Jül Vern Seyahat Acentesi: Colette’in Mısır günleri (son bölüm)

Dönüş yolunda, “Buradakilerin çoğu Hidiv’in hesapsız savurganlığından nasipleniyor” dedi Colette, “Hidiv rüzgâra işiyor. Burası patlar yakında.”  Ve ekledi, “O halde… burada olmazsa nerede?” “İzmir/Smyrna” dedi generalin torunu, “oraya bakmaya değer.”

İLHAMİ ALGÖR

14.09.2024

Süveyş kanalı ile Mısır, bir leğen dolusu pekmez idi ve dünyanın bütün sineklerini çekmişti.

Colette ve general torunu Desaix, Kahireye gittiler. Kahire de İskenderiye gibi her çeşit Avrupalının yoğun olduğu bir şehirdi. Colette’in İskenderiye de yaşadığı fizik çevre, yapay bir Avrupa kesiti idi.
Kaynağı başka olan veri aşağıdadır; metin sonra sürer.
/-- HOLDER-ORDER at an empty queue (R63 to R65). While its valve travels under PLAN or PROTECTION it waits at the head,
position 1. Otherwise it comes to run: refused by an interlock, with its alarm; completed at once, position 0, where the
valve rests at the ordered end; joined to a travel by hand the same way; or driven by hand, afresh from rest or from
FAULT (R57) or turned about from a travel by hand, its entry running at the head. On a valve in FAULT at the ordered
stop it completes at once and the fault ends, the originator the order's (log entry 10). On a CONTRADICTORY one it ends
at once with FAULT: that it is answered as one completed at once, and that the originator stays, are the model's choices
(log entries 36 and 60). -/
def Obligations.HolderOrderComesToRun : Prop :=
  ∀ (tag : Byte) (h : HolderId) (o : Nat) (order : HandOrder) (s : State), Reaches false s →
    handOrder o = some order → s.tables.holderOn h = true → s.controls[h].control = .manual →
    s.controls[h].queue = [] → s.plan.inbox = [] →
    (let v := order.valve h
     let d := order.direction
     let x := s.valves[v]
     let travels : Prop := x.state = .opening ∨ x.state = .closing
     let queued (running : Bool) := s.controls.set h { s.controls[h] with queue := [⟨order, running⟩] }
     let taken (position : Int) (t : State) := answered 0x28 tag (.accepted (signedBytes 4 position)) t
     (travels → x.originator ≠ .manual →
      exec (.holderOrder tag (number h) o) s = .next (taken 1 { s with controls := queued false })) ∧
     (¬(travels ∧ x.originator ≠ .manual) → ∀ i, interlockOf s h order = some i →
      exec (.holderOrder tag (number h) o) s = .next
        (answered 0x28 tag (.rejected .interlock none)
          (momentAlarm .interlock (number h)
            { s with controls := s.controls.set h { s.controls[h] with lastInterlock := some (order, i) } }))) ∧
     (interlockOf s h order = none →
      (x.state = d.rest → exec (.holderOrder tag (number h) o) s = .next
        (taken 0 { s with valves := s.valves.set v { x with originator := .manual } })) ∧
      (x.state = d.travel → x.originator = .manual → exec (.holderOrder tag (number h) o) s = .next
        (taken 1 { s with controls := queued true })) ∧
      (x.state = .fault → x.position = .contradictory → exec (.holderOrder tag (number h) o) s = .next
        (taken 0 { s with valves := s.valves.set v { x with cause := .contradiction } })) ∧
      (s.part = .run → PlanBusyElsewhere v s →
        (x.state = .fault → x.position = d.limit →
          ∃ t, exec (.holderOrder tag (number h) o) s = .next t ∧
            t.valves = s.valves.set v
              { x with state := d.rest, drive := .undriven, timer := none, cause := .noCause, originator := .manual
                       confirmed := x.confirmed && decide (d ≠ .toClose) } ∧
            t.controls = s.controls ∧ t.holders = s.holders ∧ SameOutsideYard (taken 0 s) t) ∧
        ((x.state = .closed ∨ x.state = .opened) ∧ x.state ≠ d.rest ∨
            travels ∧ x.state ≠ d.travel ∧ x.originator = .manual ∨
            x.state = .fault ∧ x.position ≠ d.limit ∧ x.position ≠ .contradictory →
          ∃ t, exec (.holderOrder tag (number h) o) s = .next t ∧
            t.valves = s.valves.set v (x.orderedFrom d .manual) ∧ t.controls = queued true ∧ t.holders = s.holders ∧
            SameOutsideYard (taken 1 s) t))))

/-- The interlocks (R64), each answer exactly where it is given: an open outlet is OUTLET-IN-USE while another
configured outlet is not CLOSED, AT-BOTTOM where BOTTOM alone stands, and passes otherwise; an open inlet of a STORE
holder is INLET-IN-USE while another configured STORE inlet is not CLOSED, any open inlet AT-TOP where TOP alone stands,
and it passes otherwise; a close order passes. -/
def Obligations.InterlocksRefuse : Prop :=
  ∀ (h : HolderId) (s : State),
    (let outletBusy : Prop := ∃ g : HolderId, g ≠ h ∧ s.tables.holderOn g = true ∧ stateOf s (outletOf g) ≠ .closed
     let inletBusy : Prop := s.tables.isStore h = true ∧
      ∃ g : HolderId, g ≠ h ∧ s.tables.isStore g = true ∧ stateOf s (inletOf g) ≠ .closed
     interlockOf s h .closeInlet = none ∧ interlockOf s h .closeOutlet = none ∧
     (interlockOf s h .openOutlet = some .outletInUse ↔ outletBusy) ∧
     (interlockOf s h .openOutlet = some .atBottom ↔ ¬outletBusy ∧ s.holders[h].bottom = true) ∧
     (interlockOf s h .openOutlet = none ↔ ¬outletBusy ∧ s.holders[h].bottom = false) ∧
     (interlockOf s h .openInlet = some .inletInUse ↔ inletBusy) ∧
     (interlockOf s h .openInlet = some .atTop ↔ ¬inletBusy ∧ s.holders[h].top = true) ∧
     (interlockOf s h .openInlet = none ↔ ¬inletBusy ∧ s.holders[h].top = false))

/-- PLAN-SET (R75). Each list holds 1 to 4 numbers of holders, all different, and the FILL list none of a RELIEF holder;
a fault is refused with BAD-FIELD, a length at the list's count and the rest at the entry, a repeat at its second
occurrence. The counts and entries of the two lists are fields in their order (log entry 14), and of several faults the
first in that order is named (log entry 38); a RELIEF holder is a configured one (log entry 37). Otherwise both orders
are replaced and both marks set, and the plan reconsiders, which stays inside the yard; with a record standing the marks
stay set. -/
def Obligations.PlanSetReplacesBothOrders : Prop :=
  (∀ (tag : Byte) (fill send : List Nat) (s : State), Reaches false s →
    (let bad (field : Nat) : Host.Outcome State Fault Refusal :=
      .next (answered 0x25 tag (.rejected .badField (some ⟨0, 0, field⟩)) s)
     let run := exec (.planSet tag fill send) s
     let holds (banned : Nat → Prop) (seen : List Nat) (n : Nat) : Prop := 1 ≤ n ∧ n ≤ 4 ∧ n ∉ seen ∧ ¬banned n
     let relief (n : Nat) : Prop := ∃ h : HolderId, n = number h ∧ s.tables.isRelief h = true
     let sound (banned : Nat → Prop) (l : List Nat) : Prop :=
      1 ≤ l.length ∧ l.length ≤ 4 ∧ ∀ before n rest, l = before ++ n :: rest → holds banned before n
     ((fill.length < 1 ∨ 4 < fill.length) → run = bad 1) ∧
     (∀ before n rest, fill.length ≤ 4 → fill = before ++ n :: rest → ¬holds relief before n →
        (∀ b m r, before = b ++ m :: r → holds relief b m) → run = bad (before.length + 2)) ∧
     (sound relief fill →
      ((send.length < 1 ∨ 4 < send.length) → run = bad (fill.length + 2)) ∧
      (∀ before n rest, send.length ≤ 4 → send = before ++ n :: rest → ¬holds (fun _ => False) before n →
        (∀ b m r, before = b ++ m :: r → holds (fun _ => False) b m) →
        run = bad (fill.length + before.length + 3))))) ∧
  (∀ (tag : Byte) (fill send : List HolderId) (s : State), Reaches false s →
    1 ≤ fill.length → fill.Nodup → (∀ h ∈ fill, s.tables.isRelief h = false) → 1 ≤ send.length → send.Nodup →
    ∃ t, exec (.planSet tag (fill.map number) (send.map number)) s = .next t ∧
      t.retained.fillOrder = fill ∧ t.retained.sendOrder = send ∧ t.retained.checkGood = true ∧
      t.holders = s.holders ∧ (∀ h : HolderId, t.controls[h].control = s.controls[h].control) ∧
      (∀ c, s.part = .run → s.plan.record = some c → c.phase ≠ .stuck → s.plan.settle = none → s.plan.inbox = [] →
        t.plan.fillMark = true ∧ t.plan.sendMark = true ∧ t.plan.record = some c ∧ t.valves = s.valves) ∧
      SameOutsideYard (answered 0x25 tag (.accepted [])
        { s with retained := { s.retained with fillOrder := fill, sendOrder := send } }) t)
Mısır halkının bakışlarından yalıtılmış, Avrupai mimari, bahçe sokak çevre düzenlemesi ile türetilmiş mekanlardı. Hidiv İsmail, bir bütün olarak Mısır’ı, Afrikadan koparıp Avrupaya yapıştırmak isterdi ama şimdilik gücü bu kadarına yetiyordu.  Fakat Kahire şehir dokusu, yüzyıllar içinde hayattan süzülmüş, renkleri, sesleri, kokularıyla kendine has bir doku idi. 

Akşamları Kahire elit’i ile vakit geçirdiler. Colette gündüzleri Bay Desaix ve bir rehber ile birlikte çarşıları gezdi. Neticede Marsilya sokaklarında büyümüş bir çocuktu. Sokakların ve çarşıların kendine göre nabzı olan ayrı bir iklim olduğuna inanırdı. 

Çarşı, esnafların mallarının ortasında bağdaş kurup oturdukları, gelip geçenleri seyrettikleri ve sessizce sigara içtikleri, raflarla dolu açık dolaplara benzeyen küçük ahşap dükkan cephelerinin sıralandığı bir yol idi. Ara sıra birileri yolu suluyordu. 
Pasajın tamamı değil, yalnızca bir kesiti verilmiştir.